The respondent was represented by counsel. In this case, the respondent chose to pursue both cancellation of removal and voluntary departure. The respondent's attorney should have informed him that he would not be able to pursue voluntary departure under section 240B(a) if he pursued cancellation of removal. The respondent has not asserted that his attorney failed to inform him of his choices and the consequent risks. In fact, the respondent has not even asserted that he was unaware of voluntary departure or of its requirements. Therefore, in continuing to pursue cancellation of removal, the respondent took a calculated risk that he would be denied both forms of relief.

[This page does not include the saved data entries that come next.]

-- ==== Sys2Proof/Machine/Eth.lean ====
section
/-!
DEFINITION. The Ethernet personality's commands (R170 to R188): frames, GVSP blocks, resends, camera setup, PTP and
scheduled actions.
-/

namespace Sys2Proof.Machine

open Reg

/-- Whether lane `l` is an Ethernet lane in ACTIVE. -/
def State.ethUp (s : State) (l : Nat) : Bool := s.laneEth l && s.laneState l == 6

/-! ### Frames sent (R172) -/

/-- An Ethernet frame is ready to be sent. -/
def State.ethSend (s : State) (l : Nat) (m : EthMsg) : State := s.modEth l (fun x => { x with txq := x.txq ++ [m] })

/-- The order in which frames ready in one slot go out: action, PTP, resend, firmware traffic (R172). -/
def EthMsg.rank : EthMsg → Nat
  | .action .. => 0
  | .ptp .. => 1
  | .announce .. => 1
  | .resend .. => 2
  | _ => 3

/-- The egress stamp of lane `l`, less EG_ASYM (R249, R250): its place within the tick is a free value. -/
def State.egress (s : State) (l : Nat) : Int × State :=
  let r := s.txStamp
  (r.1 - sext 32 (s.rdN (TB_LANE_EG_ASYM l)) * 256, r.2)

/-- A frame slot of lane `l`: of the frames ready, the first one of the lowest rank leaves (R172). A Sync is stamped as it
leaves, and its Follow_Up is ready then (R182). -/
def State.ethSlot (s : State) (l : Nat) : State :=
  let q := (s.leth l).txq
  match q.find? (fun m => q.all (fun n => decide (m.rank ≤ n.rank))) with
  | none => s
  | some m =>
    let s := (s.modEth l (fun x => { x with txq := x.txq.erase m })).emit (.eth l m)
    match m with
    | .ptp 0 d n _ => let r := s.egress l
                      r.2.ethSend l (.ptp 1 d n r.1)
    | _ => s

/-- A frame slot on every lane that has a frame ready. -/
def State.ethSlots (s : State) : State :=
  (s.eth.filter (fun (e : Nat × EthLane) => !e.2.txq.isEmpty)).foldl (fun s e => s.ethSlot e.1) s

/-! ### Frames (R170 to R173) -/

/-- The lane's MAC address on node N (R172). -/
def State.laneMac (s : State) (l : Nat) : List Byte :=
  [0x02, 0x47, 0x57] ++ [BitVec.ofNat 8 (s.nodeId / 256), BitVec.ofNat 8 s.nodeId, BitVec.ofNat 8 l]

/-- `k` bytes from position `i` on, most significant first. -/
def beAt (f : List Byte) (i k : Nat) : Nat := ((f.drop i).take k).foldl (fun a b => a * 256 + b.toNat) 0

/-- The ones' complement sum of 16-bit words that IP and UDP checksums use. -/
def inetSum : List Byte → Nat
  | a :: b :: t => a.toNat * 256 + b.toNat + inetSum t
  | [a] => a.toNat * 256
  | [] => 0
/-- A sum folded to 16 bits. -/
def inetFold (n : Nat) : Nat :=
  let a := n % 65536 + n / 65536
  let b := a % 65536 + a / 65536
  b % 65536 + b / 65536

Requiring Immigration Judges to advise aliens, particularly those who are represented by counsel, when the aliens are requesting additional forms of relief, will not promote the efficient processing of cases. Requiring detailed warnings in cases where the alien is pursuing other forms of relief and allowing aliens to pursue "master calendar" voluntary departure after being denied another form of relief will only make these proceedings longer and more cumbersome.

IV. CONCLUSION

I find no error in the way the Immigration Judge conducted the proceedings. The respondent was represented by counsel, chose to pursue both cancellation of removal and voluntary departure, was denied cancellation of removal, and did not waive his right to appeal all issues, including cancellation of removal. The respondent did not meet the basic requirements for voluntary departure as set forth in 8 C.F.R. § 240.26(b)(1). Therefore, I would find that the respondent failed to establish eligibility for the requested relief. Moreover, under the circumstances in this case, I would not require an Immigration Judge to inform the respondent of the availability of voluntary departure. Accordingly, I would dismiss the appeal.